Syeikh Ibnu ‘Athaillah As-Sakandary
“Janganlah pencarianmu (doa-doamu) sebagai
sebab untuk diberi sesuatu dari Allah Swt, maka pemahamanmu kepadaNya menjadi sempit. Hendaknya
pencarianmu (doa-doamu) semata untuk menampakkan wujud kehambaan dan menegakkan
Hak-hak KetuhananNya.”
|
Pencarian merupakan arah yang menjadi sebab
terwujudnya kehendak yang harus ada. Pencarian,
usaha, doa, ikhtiar merupakan rangkaian sebab-sebab
menuju apa yang ingin diraih. Termasuk disini
adalah berdo’a
|
Umumnya orang berdoa agar terwujud apa yang
diinginkan. Berikhtiar agar tercapai apa yang
dicita-citakan. Padahal dimaksud Allah Swt
memerintahkan kita berdoa dan berupaya, semata-mata agar eksistensi kehambaan kita yang serta fakir,
serba hina, serba tak berdaya dan lemah muncul terus menerus di hadapanNya. Bukan, agar kita
bisa mewujudkan apa yang kita kehendaki, karena hal demikian bisa memaksa Allah Swt menuruti
kehendak kita.
|
Pemahaman yang sempit tentang Allah Swt, akan
terus menerus berkutat pada sikap seakan-akan Allah-lah yang mengikuti selera kita, bukan
kehendak kita ini akibat kehendakNya, perwujudan yang ada karena kehendakNya, bukan disebabkan oleh
kemauan kita.
|
Ketika manusia berdoa seluruh kehinaan dirinya,
kebutuhan dirinya dan kelemahannya serta
ketakberdayaannya muncul. Itulah hikmah utama
dibalik berdoa. Ketika kita berikhtiar, pada saat
yang sama kita menyadari betapa tak berdayanya
kita. Sebab kalau kita berdaya, pasti tidak perlu lagi ikhtiar dan berjuang.
|
Di sisi lain, kita dituntut untuk terus menerus
menegakkan Hak-hak KetuhananNya, bahwa Allah
berhak disembah, berhak dimohoni pertolongan,
berhak dijadikan andalan dan gantungan, tempat penyerahan diri, berhak dipuji dan dipatuhi,
berhak dengan segala sifat Rububiyahnya yang Maha Mencukupi, Maha Mulia, Maha Kuasa dan Maha
Kuat. Semua harus terus tegak di hadapan kita.

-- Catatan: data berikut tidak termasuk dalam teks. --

-- ==== Sys2Proof/Tests/Slice0.lean ====
section
/-! SUPPORT. Tests: words written out from the layout, one or two vectors of 95_test_vectors.md per operation (their ids
stand in the comments), the ill-formed terms, and for each statement with hypotheses a term that meets them. -/

namespace Sys2Proof.Tests

open Sys2Proof Sys2Proof.Machine

/-- The outputs of the call that a step has just made. -/
def outputsOf (o : Host.Outcome State Fault Refusal) : Option Outputs :=
  match o with
  | .next s => s.returned.head?.map Completed.outputs
  | .fault _ => none
  | .refused _ => none

/-- The QNAN_BITS 0x7FC00000 that R13 suggests. -/
def defaultQnan : QnanBits := { sign := 0#1, payload := 0#22 }

/-! ## WellFormed -/

theorem test_wf_refuses_wide_disc_rne : (Instr.roundRne .e4m3 0#1 0x100000#21 0#1 0#32).wf = false := by decide

theorem test_wf_refuses_wide_disc_sr : (Instr.roundSr .e4m3 0#1 0x1FFFFF#21 0#1 0#32).wf = false := by decide

theorem test_wf_accepts_widest_disc :
    (Instr.roundRne .e4m3 0#1 0x0FFFFF#21 0#1 0#32).wf = true ∧ (Instr.roundSr .e5m2 0#1 0x1FFFFF#21 0#1 0#32).wf = true := by
  decide

theorem test_exec_refuses_wide_disc :
    exec (.roundSr .e4m3 0#1 0x100000#21 0#1 0#32) State.reset = .refused .discOutOfRange := rfl

/-! ## Decoding: bit 0 is the mode port (R82), the rest is the layout of log 2 -/

theorem test_decode_encodeRne : (decode 0x000000003F80000000#72).toOption = some (.encodeRne .e4m3 0x3F800000#32 0#32) := by
  decide

theorem test_decode_encodeSr : (decode 0x000FFFFF3F90000011#72).toOption = some (.encodeSr .e5m2 0x3F900000#32 0xFFFFF#32) := by
  decide

theorem test_decode_roundRne :
    (decode 0x000000000028000002#72).toOption = some (.roundRne .e4m3 1#1 0x80000#21 0#1 0#32) := by decide

theorem test_decode_roundSr :
    (decode 0xFFE000000050000013#72).toOption = some (.roundSr .e5m2 0#1 0x100000#21 1#1 0xFFE00000#32) := by decide

theorem test_decode_decode : (decode 0x00400001000000FF14#72).toOption = some (.decode ⟨.e5m2, ⟨1#1, 1#22⟩⟩ 0xFF#8) := by
  decide

theorem test_decode_isNan : (decode 0x000000000000008006#72).toOption = some (.isNan 0x80#8) := by decide

theorem test_decode_const : (decode 0x000000000000000018#72).toOption = some (.const .e5m2) := by decide

theorem test_decode_decompose : (decode 0x00000000FFC123450A#72).toOption = some (.decompose 0xFFC12345#32) := by decide

theorem test_decode_compose : (decode 0x00000186007000000C#72).toOption = some (.compose 1#1 0x86#8 0x700000#23) := by decide

theorem test_decode_rejects :
    decode 0x00000000000000000E#72 = .error .unknownUnit ∧ decode 0x000000000000000020#72 = .error .unusedBits ∧
    decode 0x00000000000000000B#72 = .error .unusedBits ∧ decode 0x000000000010000002#72 = .error .discOutOfRange :=
  ⟨rfl, rfl, rfl, rfl⟩

theorem test_table_words : decodeTableWord 8 0 = some (.encodeRne .e4m3 0#32 0#32) ∧
    decodeTableWord 8 1 = some (.encodeSr .e4m3 0#32 0#32) := by decide

theorem test_step_runs_table_word :
    outputsOf (step (State.reset.withFetchWord 8 1)) = some (.encoded 0x00#8) := by decide

/-! ## One step of each operation -/

/-- BV-13 -/
theorem test_decompose_nan : outputsOf (exec (.decompose 0xFFFFFFFF#32) State.reset) =
    some (.decomposed 1#1 0xFF#8 0x7FFFFF#23 4#3) := by decide

/-- BV-06 -/
theorem test_decompose_subnormal : outputsOf (exec (.decompose 0x807FFFFF#32) State.reset) =
    some (.decomposed 1#1 0x00#8 0x7FFFFF#23 1#3) := by decide

/-- BV-14 -/
theorem test_compose_minus_240 : outputsOf (exec (.compose 1#1 0x86#8 0x700000#23) State.reset) =
    some (.composed 0xC3700000#32) := by decide

/-- R106: exp = 0x100 is refused -/
theorem test_compose_ints_refuses : composeInts 0 0x100 0 State.reset = .refused .tripleOutOfRange := rfl

/-- RD4-06 -/
theorem test_round_rne_sticky : outputsOf (exec (.roundRne .e4m3 0#1 0x80000#21 1#1 0#32) State.reset) =
    some (.rounded 1#1) := by decide

/-- RD5-01 -/
theorem test_round_rne_tie_even : outputsOf (exec (.roundRne .e5m2 0#1 0x100000#21 0#1 0#32) State.reset) =
    some (.rounded 0#1) := by decide

/-- RD4-14 -/
theorem test_round_sr_equal : outputsOf (exec (.roundSr .e4m3 0#1 0x80000#21 1#1 0x80000#32) State.reset) =
    some (.rounded 0#1) := by decide

/-- RD5-07 -/
theorem test_round_sr_high_bits : outputsOf (exec (.roundSr .e5m2 0#1 0x100000#21 0#1 0xFFE00000#32) State.reset) =
    some (.rounded 1#1) := by decide

/-- E4-22 (C1) -/
theorem test_encode_rne_sticky : outputsOf (exec (.encodeRne .e4m3 0x3B900001#32 0#32) State.reset) =
    some (.encoded 0x05#8) := by decide

/-- E5-24 -/
theorem test_encode_rne_carry : outputsOf (exec (.encodeRne .e5m2 0x43700000#32 0#32) State.reset) =
    some (.encoded 0x60#8) := by decide

/-- E4S-17 -/
theorem test_encode_sr_no_sticky : outputsOf (exec (.encodeSr .e4m3 0x3B900001#32 0x80000#32) State.reset) =
    some (.encoded 0x04#8) := by decide

/-- E5S-08 -/
theorem test_encode_sr_carry : outputsOf (exec (.encodeSr .e5m2 0x37E00000#32 0#32) State.reset) =
    some (.encoded 0x04#8) := by decide

/-- R91, code 0x05 of E4M3FNUZ with bit 7 set, and code 0x5F of E5M2FNUZ -/
theorem test_decode_finite :
    outputsOf (exec (.decode ⟨.e4m3, defaultQnan⟩ 0x85#8) State.reset) = some (.decoded 0xBBA00000#32) ∧
    outputsOf (exec (.decode ⟨.e5m2, defaultQnan⟩ 0x5F#8) State.reset) = some (.decoded 0x43600000#32) := by decide

/-- 95_test_vectors.md P5, step 5: the default QNAN_BITS, and 0xFFC12345 for another instance (R201) -/
theorem test_decode_sentinel : fp8Decode .e4m3 defaultQnan 0x80#8 = 0x7FC00000#32 ∧
    fp8Decode .e4m3 ⟨1#1, 0x012345#22⟩ 0x80#8 = 0xFFC12345#32 := by decide

/-- IN-01, IN-05 -/
theorem test_is_nan : outputsOf (exec (.isNan 0x80#8) State.reset) = some (.tested 1#1) ∧
    outputsOf (exec (.isNan 0x81#8) State.reset) = some (.tested 0#1) := by decide

/-- CO-01, CO-02 -/
theorem test_const_epsilon : (fmtConstants .e4m3).epsilon = 0x28#8 ∧ (fmtConstants .e5m2).epsilon = 0x38#8 ∧
    (fmtConstants .e4m3).minNormal = 0x08#8 ∧ (fmtConstants .e5m2).minNormal = 0x04#8 := by decide

/-! ## Witnesses: terms that meet the hypotheses of the statements -/

/-- StepRunsTheDecodedCall: a queue of two words, the first of which decodes. -/
theorem witness_step_decodes : ∃ (s : State) (w : CallWord) (rest : List CallWord) (i : Instr),
    s.calls = w :: rest ∧ rest ≠ [] ∧ decode w = .ok i :=
  ⟨{ calls := [0x000000000000008006#72, 0x18#72], returned := [] }, 0x000000000000008006#72, [0x18#72], .isNan 0x80#8,
    rfl, by decide, rfl⟩

/-- StepWithoutACall, both clauses. -/
theorem witness_step_without_call :
    State.reset.calls = [] ∧ ∃ (s : State) (w : CallWord) (rest : List CallWord) (r : CallReject),
      s.calls = w :: rest ∧ decode w = .error r :=
  ⟨rfl, { calls := [0x0E#72], returned := [] }, 0x0E#72, [], .unknownUnit, rfl, rfl⟩

/-- StepRunsThePlacedTableWord. -/
theorem witness_table_word : decodeTableWord 8 1 = some (.encodeSr .e4m3 0#32 0#32) := by decide

/-- DecodeOfEncodeIsTheCall, EveryCallCompletes (first clause), OutputsAreAFunctionOfTheInputs: the widest disc. -/
theorem witness_wf : (Instr.roundSr .e4m3 1#1 0xFFFFF#21 1#1 0xFFFFFFFF#32).wf = true := by decide

/-- EveryCallCompletes, second clause: the narrowest disc that does not fit. -/
theorem witness_not_wf : (Instr.roundRne .e4m3 0#1 0x100000#21 0#1 0#32).wf = false := by decide

/-- EncodeOfDecodeIsTheWord. -/
theorem witness_decodes : decode 0x00000186007000000C#72 = .ok (.compose 1#1 0x86#8 0x700000#23) := rfl

/-- EveryCallChangesOnlyTheRecord. -/
theorem witness_exec_next : ∃ t, exec (.const .e5m2) State.reset = .next t := ⟨_, rfl⟩

/-- BatchIsLanewise: two lanes; the lane at index 1 has outputs. -/
theorem witness_batch : ∀ i ∈ [Instr.decode ⟨.e4m3, defaultQnan⟩ 0x4D#8, Instr.isNan 0x80#8], i.wf = true := by decide

/-- BatchOrderChangesNoOutput: two different orders of the same well-formed calls. -/
theorem witness_batch_order :
    [Instr.decode ⟨.e4m3, defaultQnan⟩ 0x4D#8, Instr.isNan 0x80#8].Perm [Instr.isNan 0x80#8, Instr.decode ⟨.e4m3, defaultQnan⟩ 0x4D#8] ∧
    ∀ i ∈ [Instr.decode ⟨.e4m3, defaultQnan⟩ 0x4D#8, Instr.isNan 0x80#8], i.wf = true :=
  ⟨List.Perm.swap _ _ _, witness_batch⟩

/-- StepsMakeTheQueuedCallsInOrder: program P1 (95_test_vectors.md) is well formed and runs. -/
theorem witness_program :
    (∀ i ∈ [Instr.decode ⟨.e4m3, defaultQnan⟩ 0x4D#8, .encodeRne .e4m3 0x40500000#32 0#32, .encodeSr .e4m3 0x40500000#32 0xFFFFFFFF#32],
      i.wf = true) ∧
    ∃ t, callAll [.decode ⟨.e4m3, defaultQnan⟩ 0x4D#8, .encodeRne .e4m3 0x40500000#32 0#32, .encodeSr .e4m3 0x40500000#32 0xFFFFFFFF#32]
      State.reset = .next t := ⟨by decide, _, rfl⟩

/-- StepKeepsTheRecordSound: a sound state with an earlier record and a call pending, which steps to a next state. -/
theorem witness_sound : ∃ s t : State, s.Sound ∧ s.returned ≠ [] ∧ step s = .next t ∧ t.returned ≠ s.returned :=
  ⟨{ calls := [0x000000000000008006#72], returned := [{ call := .isNan 0x00#8, outputs := .tested 0#1 }] }, _,
    by intro r h; simp at h; subst h; exact ⟨rfl, by simp [outputsLegal]⟩, by decide, rfl, by decide⟩

/-- DecomposeReturnsFieldsAndClass: one word in each of the five classes, at the edges of the normal class. -/
theorem witness_classes :
    (f32Exp 0x80000000#32 = 0x00#8 ∧ f32Man 0x80000000#32 = 0#23) ∧
    (f32Exp 0x00000001#32 = 0x00#8 ∧ f32Man 0x00000001#32 ≠ 0#23) ∧
    (f32Exp 0x00800000#32 = 0x01#8 ∧ f32Exp 0x7F7FFFFF#32 = 0xFE#8) ∧
    (f32Exp 0xFF800000#32 = 0xFF#8 ∧ f32Man 0xFF800000#32 = 0#23) ∧
    (f32Exp 0x7F800001#32 = 0xFF#8 ∧ f32Man 0x7F800001#32 ≠ 0#23) := by decide

/-- ComposeOfIntegersRefusesAnIllegalTriple: each bound just missed, and the largest legal triple. -/
theorem witness_triples : (-1 : Int) < 0 ∧ (1 : Int) < 2 ∧ (255 : Int) < 256 ∧ (2 ^ 23 : Int) ≤ 8388608 ∧
    ((0 : Int) ≤ 1 ∧ (1 : Int) ≤ 1 ∧ (255 : Int) ≤ 255 ∧ (8388607 : Int) < 2 ^ 23) := by decide

/-- The ROUND statements: disc below, at and above half, 0 and the maximum, in both formats. -/
theorem witness_disc :
    (0x7FFFF#21).toNat < 2 ^ (Fmt.w0 .e4m3 - 1) ∧ (0x80000#21).toNat = 2 ^ (Fmt.w0 .e4m3 - 1) ∧
    2 ^ (Fmt.w0 .e4m3 - 1) < (0x80001#21).toNat ∧ (0xFFFFF#21).toNat < 2 ^ Fmt.w0 .e4m3 ∧
    (0x1FFFFF#21).toNat < 2 ^ Fmt.w0 .e5m2 ∧ (0x0#21).toNat < 2 ^ Fmt.w0 .e5m2 := by decide

/-- RoundRneRoundsToNearestEven, second clause: an exact tie over 23 bits and the value just above it. -/
theorem witness_whole_field : 2 * 0x400000 = 2 ^ (Fmt.w0 .e4m3 + 3) ∧ 0x400001 < 2 ^ (Fmt.w0 .e4m3 + 3) := by decide

/-- RoundSrAtTheEndsOfTheRange: the three clauses. -/
theorem witness_sr_ends : (0xFFF00000#32).toNat % 2 ^ Fmt.w0 .e4m3 = 0 ∧
    (0x000FFFFF#32).toNat % 2 ^ Fmt.w0 .e4m3 = 2 ^ Fmt.w0 .e4m3 - 1 := by decide

/-- RoundRefusesADiscWiderThanItsPort, first clause: the narrowest and the widest such disc. -/
theorem witness_wide_disc : 2 ^ 20 ≤ (0x100000#21).toNat ∧ 2 ^ 20 ≤ (0x1FFFFF#21).toNat := by decide

/-- EncodeOfNaNIsTheSentinel: a quiet and a signalling NaN, of either sign. -/
theorem witness_nan : (f32Exp 0xFFC12345#32 = 0xFF#8 ∧ f32Man 0xFFC12345#32 ≠ 0#23) ∧
    (f32Exp 0x7F800001#32 = 0xFF#8 ∧ f32Man 0x7F800001#32 ≠ 0#23) := by decide

/-- The ENCODE statements about words that are not NaN: zero, a subnormal, a normal word and infinity. -/
theorem witness_not_nan :
    ¬ (f32Exp 0x80000000#32 = 0xFF#8 ∧ f32Man 0x80000000#32 ≠ 0#23) ∧
    ¬ (f32Exp 0x00000001#32 = 0xFF#8 ∧ f32Man 0x00000001#32 ≠ 0#23) ∧
    ¬ (f32Exp 0x7F7FFFFF#32 = 0xFF#8 ∧ f32Man 0x7F7FFFFF#32 ≠ 0#23) ∧
    ¬ (f32Exp 0xFF800000#32 = 0xFF#8 ∧ f32Man 0xFF800000#32 ≠ 0#23) := by decide

theorem finite32_240 : finite32 0x43700000#32 = 240 := by
  have h1 : f32Exp 0x43700000#32 = 0x86#8 := by decide
  have h2 : f32Man 0x43700000#32 = 0x700000#23 := by decide
  have h3 : f32Sign 0x43700000#32 = 0#1 := by decide
  rw [finite32, if_neg (by rw [h1]; decide), h1, h2, h3]
  norm_num [signFactor]

/-- ClipIsTheMagnitudeClip and EncodeSaturatesAtMax: infinity is above MAX, and MAX itself is at MAX. -/
theorem witness_above_and_at_max :
    (maxFiniteValue .e4m3 : WithTop ℚ) < magnitude32 0x7F800000#32 ∧
    (maxFiniteValue .e4m3 : WithTop ℚ) ≤ magnitude32 0x43700000#32 ∧
    magnitude32 0x43700000#32 ≤ (maxFiniteValue .e4m3 : WithTop ℚ) := by
  have h1 : (decompose 0x7F800000#32).cls = .inf := by decide
  have h2 : (decompose 0x43700000#32).cls ≠ .inf := by decide
  have h3 : magnitude32 0x43700000#32 = ((240 : ℚ) : WithTop ℚ) := by
    rw [magnitude32, if_neg h2, finite32_240]
    norm_num
  rw [h3, magnitude32, if_pos h1]
  exact ⟨WithTop.coe_lt_top _, le_refl _, le_refl _⟩

theorem valF_min_e4m3 : valF .e4m3 0x01#8 = 1 / 1024 := by
  have h1 : codeExp .e4m3 0x01#8 = 0 := by decide
  have h2 : codeMan .e4m3 0x01#8 = 1 := by decide
  have h3 : codeSign 0x01#8 = 0#1 := by decide
  rw [valF, if_pos h1, h2, h3]
  norm_num [signFactor, Fmt.mb, Fmt.bias, Fmt.config]

/-- EncodeHasOneZero, last clause: half the smallest subnormal itself (E4-19). -/
theorem witness_half_subnormal : magnitude32 0x3A000000#32 = ((valF .e4m3 0x01#8 / 2 : ℚ) : WithTop ℚ) := by
  have h0 : (decompose 0x3A000000#32).cls ≠ .inf := by decide
  have h1 : f32Exp 0x3A000000#32 = 0x74#8 := by decide
  have h2 : f32Man 0x3A000000#32 = 0x0#23 := by decide
  have h3 : f32Sign 0x3A000000#32 = 0#1 := by decide
  rw [magnitude32, if_neg h0, valF_min_e4m3]
  rw [finite32, if_neg (by rw [h1]; decide), h1, h2, h3]
  norm_num [signFactor]

/-- EncodeHasOneZero, third clause: a word whose code has magnitude 0 (E4-30). -/
theorem witness_zero_magnitude : codeMag (fp8Encode .e4m3 0xB9800000#32 .rne 0#32) = 0#7 ∧ f32Mag 0x80000000#32 = 0#31 := by
  decide

/-- EncodeOfFloatSubnormalsIsZero: the largest subnormal of sign 1. -/
theorem witness_float_subnormal : f32Exp 0x807FFFFF#32 = 0x00#8 ∧ f32Man 0x807FFFFF#32 ≠ 0#23 := by decide

/-- EncodeKeepsTheSign: a negative input with a code other than 0x00. -/
theorem witness_sign : fp8Encode .e4m3 0xBF880000#32 .sr 0#32 ≠ 0x00#8 := by decide

theorem clippedValue_17_16 : clippedValue .e4m3 0x3F880000#32 = 17 / 16 := by
  have h0 : (decompose 0x3F880000#32).cls = .normal := by decide
  have h1 : f32Exp 0x3F880000#32 = 0x7F#8 := by decide
  have h2 : f32Man 0x3F880000#32 = 0x080000#23 := by decide
  have h3 : f32Sign 0x3F880000#32 = 0#1 := by decide
  have hf : finite32 0x3F880000#32 = 17 / 16 := by
    rw [finite32, if_neg (by rw [h1]; decide), h1, h2, h3]
    norm_num [signFactor]
  simp only [clippedValue, val32, h0, hf, maxFiniteValue]
  norm_num

theorem valF_one_and_next : valF .e4m3 0x40#8 = 1 ∧ valF .e4m3 0x41#8 = 9 / 8 := by
  have e0 : codeExp .e4m3 0x40#8 = 8 := by decide
  have m0 : codeMan .e4m3 0x40#8 = 0 := by decide
  have s0 : codeSign 0x40#8 = 0#1 := by decide
  have e1 : codeExp .e4m3 0x41#8 = 8 := by decide
  have m1 : codeMan .e4m3 0x41#8 = 1 := by decide
  have s1 : codeSign 0x41#8 = 0#1 := by decide
  rw [valF, if_neg (by rw [e0]; decide), e0, m0, s0, valF, if_neg (by rw [e1]; decide), e1, m1, s1]
  norm_num [signFactor, Fmt.mb, Fmt.bias, Fmt.config]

Dan itu semua bisa terjadi manakala kehambaan
kita hadir.
|
Ironi-ironi dalam ikhtiar dan doa kita sering
terjadi. Kita lebih memposisikan sebagai “tuhan”,
dengan banyak memerintah Tuhan agar menuruti
kehendak kita, kemauan kita, proyeksi-proyeksi kita. Diam-diam kita menciptakan tuhan dan
berhala dalam jiwa kita, agar dipatuhi oleh Allah Sang Pencipta. Inilah piciknya iman kita kepadaNya,
yang sering memaksaNya sesuai dengan pilihan-pilihan kita, bukan pilihanNya.
|
Karena itu hakikatnya, menjalankan perintah
doa itu lebih utama dibanding terwujudnya doa kita (ijabah). Ikhtiar kita hakikatnya lebih utama
daripada hasil yang kita inginkan. Perjuangan kita hakikatnya lebih utama dibanding kemangan dan
kesuksesannya. Ibadah lebih utama dibading balasan-balasanNya. Karena taat, doa, ikhtiar
itu menjalankan perintahNya. Sedangkan balasan, ijabah, sukses, kemenangan, bukan urusan manusia
dan tidak diperintah olehNya.
|
Banyak orang berdoa, beribadah, berikhtiar,
tetapi bertambah stress dan gelisah. Itu semua
disebabkan oleh niat dan cara pandangnya kepada
Allah Swt yang sempit. Sehingga, bukan qalbunya yang menghadap Allah Swt, tetapi nafsunya.
|
Syeikh Abul Hasan asy-Syadzily, ra berkata:
“Janganlah bagian yang membuatmu senang ketika berdoa, adalah hajat-hajatmu terpenuhi, bukan
kesenangan bermunajat kepada Tuhanmu. Hal demikian bisa menyebabkan anda termasuk orang
yang terhijab.”
|
Bahwa kita ditakdirkan bisa bermunajat kepadaNya,
seharusnya menjadi puncak kebahagiaan kita.
Bukan pada tercapainya hajat kebutuhan kita.
Kenapa kita bisa terhijab? Karena kita kehilangan
Allah Swt, ketika berdoa, karena yang trampak
adalah kebutuhan dan hajat kita, bukan Allah Tempat bermunajat kita.